"Our chairman (Mukesh Ambani) has said (that) Reliance will be doubling (operating) profit. Downstream (oil refining and marketing) are very much part of this plan," RIL CEO (Refining & Marketing) Tony Fountain told reporters at the Petrotech 2012 conference in New Delhi.
RIL operates 33 million tonne domestic-tariff area or DTA refinery that sells most of its products to domestic market, and 29 million tonne only-for-exports or SEZ unit.
"We are very much looking at all sorts of plans (for expanding refining capacity)," he said. "We are looking at (expansion) options at both DTA and SEZ refineries."
Ambani on June 7 announced investments of $12 billion in the company's core petrochemical and oil and gas businesses as well as in the new sectors of retail and telecom, to double operating profits in 4-5 years.
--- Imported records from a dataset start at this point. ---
/-- The read of the last slot, dealt with, makes the store ready (R103). -/
theorem startupReadEnds_last (x : StoreScan) (bytes : Option (List Byte)) (s : State) :
    startupReadEnds (some 95) x bytes s = storeReady (x.takeSlot bytes) s := rfl

/-- The commands that end the read of the last slot (R103, log 11). -/
theorem exec_lastSlot {s : State} {x y : StoreScan} {begun : Nat} {cmd : Instr} (hheld : s.held = false)
    (ha : s.store.access = .startup (some 95) x begun)
    (h : (cmd = .slotReadDone ∧ s.clock - begun ≤ 1 ∧ y = x.takeSlot (some (s.store.memory.readRange 7896 40))) ∨
      (((cmd = .slotReadDone ∧ 1 < s.clock - begun) ∨ (cmd = .startupReadTimeout ∧ 1 ≤ s.clock - begun)) ∧
        y = { x with counts := { x.counts with badCheck := x.counts.badCheck + 1 } })) :
    exec cmd s = .next (settle s (storeReady y s)) ∧ y.header = x.header := by
  have hdone : slotReadDone s = storeReady (x.takeSlot (s.scanRead (some 95) begun)) s := by
    unfold slotReadDone
    rw [ha]
    exact startupReadEnds_last ..
  rcases h with ⟨rfl, hin, rfl⟩ | ⟨⟨rfl, hlate⟩ | ⟨rfl, hlate⟩, rfl⟩
  · have hread : s.scanRead (some 95) begun = some (s.store.memory.readRange 7896 40) :=
      if_pos (show decide (s.clock - begun ≤ 1) = true from decide_eq_true hin)
    rw [hread] at hdone
    refine ⟨(event_running hheld).trans ?_, StoreScan.takeSlot_header ..⟩
    rw [hdone]
  · have hread : s.scanRead (some 95) begun = none :=
      if_neg (show ¬decide (s.clock - begun ≤ 1) = true by rw [decide_eq_true_eq]; omega)
    rw [hread] at hdone
    refine ⟨(event_running hheld).trans ?_, rfl⟩
    rw [hdone]
    rfl
  · have htimeout : startupReadTimeout s = storeReady (x.takeSlot none) s := by
      unfold startupReadTimeout
      rw [ha]
      exact if_pos hlate
    refine ⟨(event_running hheld).trans ?_, rfl⟩
    rw [htimeout]
    rfl

section

variable {y : StoreScan} {s t : State}

/-- The store, the holders and the peers after the store-ready event and its end. -/
theorem storeReady_rest (h : EndsAs (storeReady y s) t) : t.address = s.address ∧ t.peers = s.peers ∧
    t.holders = (s.configured y).holders ∧ t.marks = s.marks ∧ t.store.image = y.header ∧ t.noConfig = y.header.isNone := by
  have hr := readied_rest y s
  rw [storeReady_readied] at h
  refine ⟨?_, ?_, ?_, ?_, ?_, ?_⟩
  · rw [h.address, samplingReady_address, hr.address]; rfl
  · rw [h.peers, samplingReady_peers, hr.peers]; rfl
  · rw [h.holders, samplingReady_holders, hr.holders]
  · rw [h.marks, samplingReady_marks, hr.marks]; rfl
  · rw [h.image, samplingReady_store, hr.store]; rfl
  · rw [h.noConfig, samplingReady_noConfig, hr.noConfig]; rfl

theorem storeReady_line (h : EndsAs (storeReady y s) t) {i : Nat} (hi : i < 16) :
    t.line i = configureLine y.header i (s.line i) := by
  rw [h.line, storeReady_readied, samplingReady_line, readied_line y s hi]

theorem storeReady_entry (h : EndsAs (storeReady y s) t) (o l : Nat) : t.entry o l = (s.readied y).entry o l := by
  rw [h.entry, storeReady_readied, samplingReady_entry]

/-- The Holder Table is formed anew from the claims as they stand (R59). -/
theorem storeReady_holderRow (h : EndsAs (storeReady y s) t) {f : Nat} (hf : f < 256) :
    t.holderRow f = rowFrom t.allClaims f := by
  obtain ⟨ha, hp, ho, -, -, -⟩ := storeReady_rest h
  have hclaims : t.allClaims = (s.configured y).allClaims := State.allClaims_congr ha hp ho
  rw [hclaims, State.holderRow, ho]
  exact tget_tbuild _ hf _

/-- The floor labels follow the owners (R40, R59). -/
theorem storeReady_labels (h : EndsAs (storeReady y s) t) : LabelsFollow none s t := by
  obtain ⟨-, hp, ho, -, himage, -⟩ := storeReady_rest h
  have howner : ∀ f, t.ownerOf f = (s.configured y).ownerOf f := State.ownerOf_congr ho
  have hlabel : ∀ f < 256, (t.floor f).label =
      ((s.configured y).ownerLabel (fun f src => decide (s.ownerOf f ≠ some src)) f <|> (s.floor f).label) := by
    intro f hf
    rw [h.floor, storeReady_readied, samplingReady_floor, readied_label y s hf]
  have hgiven : ∀ f < 256, ∀ o l, t.ownerOf f = some o → (s.ownerOf f ≠ some o ∨ none = some o) →
      (s.configured y).labelBy o f = some l → (t.floor f).label = some l := by
    intro f hf o l hown hne hl
    have hne' : s.ownerOf f ≠ some o := hne.resolve_right (by simp)
    rw [hlabel f hf, State.ownerLabel_of_owner ((howner f).symm.trans hown) (decide_eq_true hne'), hl]
    rfl
  refine ⟨fun f hf hkept => ?_, fun f hf g l hown hne hg h1 h2 hl => ?_, fun f hf a d l hown hne hd h1 h2 hl => ?_⟩
  · rw [hlabel f hf, State.ownerLabel_of_not fun o hown => ?_]
    · cases (s.floor f).label <;> rfl
    · rw [← howner] at hown
      rcases hkept with hnone | ⟨hsame, -⟩
      · rw [hown] at hnone; cases hnone
      · exact decide_eq_false fun hne => hne (hsame.symm.trans hown)
  · exact hgiven f hf _ l hown hne ((State.labelBy_self (himage.symm.trans hg) h1 h2).trans hl)
  · have hd' : ((s.configured y).peer a).directory = some d := by
      rw [State.peer, ← hd, State.peer, hp]; rfl
    exact hgiven f hf _ l hown hne ((State.labelBy_peer hd' h1 h2).trans hl)

/-- STARTING ends in the store-ready event when each line is UNUSED or has a full history (R2, R182). -/
theorem storeReady_starting (h : EndsAs (storeReady y s) t) {complete : Prop}
    (hc : complete ↔ ∀ i < 16, (t.line i).ztype = .unused ∨ (t.line i).history.length = 4) :
    (s.starting = true → complete →
      t.starting = false ∧ t.zones.readyReported = true ∧ t.portA.isOpen = true ∧ t.portB.isOpen = true ∧
      t.rlc.phase = .awaitIdle ∧ t.rlc.joinTimer = some s.clock) ∧
    (¬(s.starting = true ∧ complete) →
      t.starting = s.starting ∧ t.zones.readyReported = s.zones.readyReported ∧
      t.portA.isOpen = s.portA.isOpen ∧ t.portB.isOpen = s.portB.isOpen ∧ t.rlc.phase = s.rlc.phase ∧
      t.rlc.joinTimer = s.rlc.joinTimer) := by
  have hr := readied_rest y s
  have hstart : (s.readied y).starting = s.starting := hr.starting
  have hready : (s.readied y).samplingComplete = true ↔ complete := by
    rw [samplingComplete_iff, hc, and_iff_right (show (s.readied y).zones.configTaken = true from hr.configTaken)]
    refine forall₂_congr fun i hi => ?_
    rw [storeReady_line h hi, ← readied_line y s hi, State.lineEnabled, hr.configTaken,
      show (s.configured y).zones.configTaken = true from rfl, Bool.true_and, decide_eq_true_eq]
    exact ⟨fun himp => or_iff_not_imp_left.mpr himp, fun hor hne => hor.resolve_left hne⟩
  rw [storeReady_readied] at h
  refine ⟨fun hs hcomplete => ?_, fun hnot => ?_⟩
  · have hfull := hready.mpr hcomplete
    obtain ⟨hended, hopened⟩ := samplingReady_opened (hstart.trans hs) hfull
    obtain ⟨-, ha, hb, hphase, hjoin⟩ := h.opened hopened
    have hreported : (samplingReady (s.readied y)).zones.readyReported = true := by
      rw [samplingReady, hstart, hs, hfull]; rfl
    exact ⟨h.starting.trans hended, by rw [h.zones, hreported], ha, hb, hphase, hjoin.trans (congrArg some hr.clock)⟩
  · have hsame : samplingReady (s.readied y) = s.readied y := if_neg (by
      rw [hstart, Bool.and_eq_true, hready]; exact hnot)
    rw [hsame] at h
    refine ⟨h.starting.trans hstart, ?_, ?_, ?_, ?_, ?_⟩
    · rw [h.zones, hr.readyReported]; rfl
    · exact h.openA.trans hr.openA
    · exact h.openB.trans hr.openB
    · rw [h.phase, readied_rlc]
    · rw [h.joinTimer, readied_rlc]

/-- The own entries after the store-ready event: labelled, with no raise; of a disabled line written (R14, R23). -/
theorem storeReady_ownEntry (h : EndsAs (storeReady y s) t) {i : Nat} (hi : i < 16) :
    (t.entry s.ownOrigin i).label = some (t.line i).label ∧ (t.line i).changeNumber = (s.line i).changeNumber ∧
    ((t.line i).ztype = .unused → (t.entry s.ownOrigin i).known = true ∧ (t.entry s.ownOrigin i).ztype = .unused ∧
      (t.entry s.ownOrigin i).zstate = .disabled) := by
  have hl := storeReady_line h hi
  have he := readied_ownEntry y s hi hl
  rw [← storeReady_entry h] at he
  refine ⟨by rw [he]; rfl, by rw [hl, configureLine_changeNumber], fun hz => ?_⟩
  rw [if_pos hz] at he
  rw [he]
  exact ⟨rfl, hz, by rw [hl] at hz ⊢; exact configureLine_disabled hz⟩

end

end Sys2Proof.Machine

open Sys2Proof Sys2Proof.Machine

/-- Settles O25: the event makes no line boost, so its lines are the configured ones and its entries those written. -/
theorem storeReadyFixesImages : Obligations.StoreReadyFixesImages := by
  intro s x y begun cmd hheld ha hcmd
  obtain ⟨hexec, hheader⟩ := exec_lastSlot hheld ha hcmd
  have h : EndsAs (storeReady y s) (settle s (storeReady y s)) := endsAs_settle ..
  have haccess : NoStartupRead (settle s (storeReady y s)) := by
    refine blind_settle blind_noStartupRead s ?_
    rw [NoStartupRead, storeReady_readied, samplingReady_store, (readied_rest y s).store]
    rfl
  generalize settle s (storeReady y s) = t at h haccess hexec
  obtain ⟨-, hpeers, hholders, hmarks, himage, hnoConfig⟩ := storeReady_rest h
  have hstore : (storeReady y s).store = (s.configured y).store := by
    rw [storeReady_readied, samplingReady_store, (readied_rest y s).store]
  have hsheets : t.store.sheets = y.records := by rw [h.sheets, hstore]; rfl
  have hline : ∀ i < 16, t.line i = configureLine x.header i (s.line i) := fun i hi => by
    rw [storeReady_line h hi, hheader]
  refine ⟨t, hexec, by rw [h.ready, hstore]; rfl, haccess, himage.trans hheader, hsheets,
    by rw [h.counts, hstore]; rfl, by rw [hnoConfig, hheader], ?_, ?_, fun i hi hnone => ?_, fun i hi g c hsome hc => ?_,
    fun i hi => storeReady_ownEntry h hi, fun f hf => storeReady_holderRow h hf, storeReady_labels h,
    fun complete hc => storeReady_starting h hc, ?_, by rw [h.memory, hstore]; rfl, hpeers, hmarks,
    fun o _ ho l hl => ?_⟩
  · rw [h.zones, storeReady_readied, samplingReady_configTaken]
    exact (readied_rest y s).configTaken
  · rw [hholders, hsheets, ← hheader]; rfl
  · rw [hline i hi, hnone, configureLine_none]
    exact ⟨rfl, rfl, rfl, rfl⟩
  · rw [hline i hi, hsome, configureLine_some hc]
    split
    · exact ⟨rfl, rfl, rfl, rfl, rfl⟩
    · exact ⟨rfl, rfl, rfl, rfl⟩
  · rw [h.blocks, storeReady_readied, samplingReady_blocks, readied_rlc]
  · rw [storeReady_entry h, readied_other y s ho (by omega)]
end

section
/-! SUPPORT. What each command asks of a property that looks at the attendance lists, at the peers' presence or at the
acknowledgements for it to be kept by every step: that it stands the changes a command can really make of them, and none
besides (R41, R46, R50, R52, R68, R71, R72). -/

namespace Sys2Proof.Machine

open Sys2Proof

/-- What the checks of R31, R67 and R68 leave of the content a frame brings the picture: a good row, an acknowledgement that
the entry takes, or an attendance list with one entry added or removed. -/
def FrameContent.Fits (s : State) : FrameContent → Prop
  | .row payload => zonePayloadGood payload = true
  | .ack o l a => o ≤ 62 ∧ l ≤ 15 ∧ (s.entry o l).zstate.inEpisode = true ∧ a.change = (s.entry o l).changeNumber
  | .attendance f list => (∃ a, list = attendOnList a (s.floor f).attendance) ∨
      ∃ station p, list = attendOffList station p (s.floor f).attendance
  | .directory _ => True
  | .other => True

/-- The property is kept by what the commands do to what it looks at, each content as the checks before it leave it. -/
structure Upheld (P : State → Prop) : Prop extends Blind P where
  marks : ∀ f s, P s → P (s.modMarks f)
  unplaced : ∀ n s, P s → P (s.modPeers fun t => { t with unplacedFrames := n })
  rejected : ∀ n s, P s → P (s.modPeers fun t => { t with rejectedDirectories := n })
  reports : ∀ n s, P s → P (s.modPicture fun p => { p with rejectedReports := n })
  flash : ∀ m s, P s → P (s.modStore (PlanStore.operationOver m))
  draws : ∀ n s, P s → P { s with draws := n }
  attendOn : ∀ f a s, P s → P (setAttendance f (attendOnList a (s.floor f).attendance) s)
  attendOff : ∀ f station p s, P s → P (setAttendance f (attendOffList station p (s.floor f).attendance) s)
  ack : ∀ o l a s, o ≤ 62 → l ≤ 15 → (s.entry o l).zstate.inEpisode = true → a.change = (s.entry o l).changeNumber → P s →
    P (placeAck o l a s)
  heard : ∀ x content s, s.isPeer x = true → content.Fits s → P s → P (frameHeard x content s)
  lost : ∀ x s, s.isPeer x = true → P s → P (peerLost x s)
  sampled : ∀ i < 16, ∀ v s, P s → P (samplingReady (sampleLine i v s))
  startup : ∀ slot scan begun bytes s, s.store.access = .startup slot scan begun → P s →
    P (startupReadEnds slot scan bytes s)
  reset : ∀ a m s t, execReset a m s = .next t → P t
  asserted : ∀ s t, execResetAsserted s = .next t → P t
  clock : ∀ n s, P s → P { s with clock := n }
  pending : ∀ l s, P s → P { s with pending := l }

section

variable {P : State → Prop} {s : State}

/-! ### The riser link -/

theorem upheld_beginTransmission (h : Upheld P) (source : TxSource) (frame : Option Frame) (more : Bool) (hs : P s) :
    P (beginTransmission source frame more s) := by
  unfold beginTransmission
  exact h.rlc _ s hs

theorem upheld_beginTile (h : Upheld P) (c : Nat) (hs : P s) : P (beginTile c s) := by
  unfold beginTile
  split
  · exact hs
  · exact upheld_beginTransmission h _ _ _ hs

theorem upheld_beginClass (h : Upheld P) (k : AccessClass) (hs : P s) : P (beginClass k s) := by
  unfold beginClass
  split
  · exact upheld_beginTransmission h _ _ _ hs
  · unfold beginControl
    split
    · exact hs
    · exact upheld_beginTransmission h _ _ _ hs
  · split
    · exact hs
    · exact upheld_beginTile h _ hs
  · split <;> exact upheld_beginTransmission h _ _ _ hs

theorem upheld_cutTransmission (h : Upheld P) (hs : P s) : P (cutTransmission s) := by
  unfold cutTransmission
  split
  · exact h.rlc _ s hs
  · dsimp only
    split
    · split
      · exact h.rlc _ s hs
      · exact blind_bufferOver h.toBlind _ (h.rlc _ s hs)
    · exact h.rlc _ s hs

theorem upheld_tellNoPath (h : Upheld P) (e : ControlEntry) (hs : P s) : P (tellNoPath s e) := by
  have hc : P (s.countTransfers TransferCounters.notSent) := blind_countTransfers h.toBlind _ hs
  unfold tellNoPath
  split
  · exact h.marks _ s hs
  · dsimp only
    split
    · exact blind_channelNoPath h.toBlind _ hc
    · exact hc
  · exact hc
  · exact hc

theorem upheld_abandonServices (h : Upheld P) (hs : P s) : P (abandonServices s) := by
  refine List.foldlRecOn _ abandonService hs fun t ht c _ => ?_
  unfold abandonService
  split
  · exact blind_closeChannel h.toBlind c ht
  · exact ht

theorem upheld_onset (h : Upheld P) (b : Block) (hs : P s) : P (onset b s) := by
  refine blind_notifyBoth h.toBlind _ (upheld_abandonServices h ?_)
  unfold discardControl
  refine List.foldlRecOn _ tellNoPath ?_ fun t ht e _ => upheld_tellNoPath h e ht
  exact h.rlc _ _ (upheld_cutTransmission h (h.rlc _ s hs))

theorem upheld_silenceAt (h : Upheld P) (n : Nat) (hs : P s) : P (silenceAt n s) := by
  unfold silenceAt
  split
  · exact upheld_onset h _ hs
  · exact hs

theorem upheld_duplicateOnset (h : Upheld P) (hs : P s) : P (duplicateOnset s) :=
  upheld_silenceAt h _ (upheld_onset h _ (h.rlc _ s hs))

theorem upheld_babbleOnset (h : Upheld P) (hs : P s) : P (babbleOnset s) :=
  upheld_silenceAt h _ (upheld_onset h _ (h.rlc _ s hs))

theorem upheld_duplicateEvent (h : Upheld P) (hs : P s) : P (duplicateEvent s) := by
  have hc : P (s.countLink fun k => { k with duplicateEvents := countUp k.duplicateEvents }) :=
    blind_countLink h.toBlind _ hs
  unfold duplicateEvent
  dsimp only
  split
  · exact h.rlc _ _ hc
  · exact upheld_duplicateOnset h hc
Refinery expansion was not part of the plans Ambani had outlined to company shareholders on June 7.
Fountain said RIL was also "looking at (refinery) configuration" to produce more value added products.
He, however, refused to provide details of investment or the expansion the company was looking at.
RIL is setting up a $4 billion petroleum coke gasification project that will produce synthetic gas that will replace expensive LNG as fuel at the refinery.
"We are adding significant project of petroleum coke gasification," he said.
India's oil refining capacity will rise 24 per cent to about 267 million tonnes by 2015-16. These plans do not include RIL expansion.
He said the company continues to keep most of its 1,452 petrol pumps closed in the absence of a level playing field with its main public sector competition.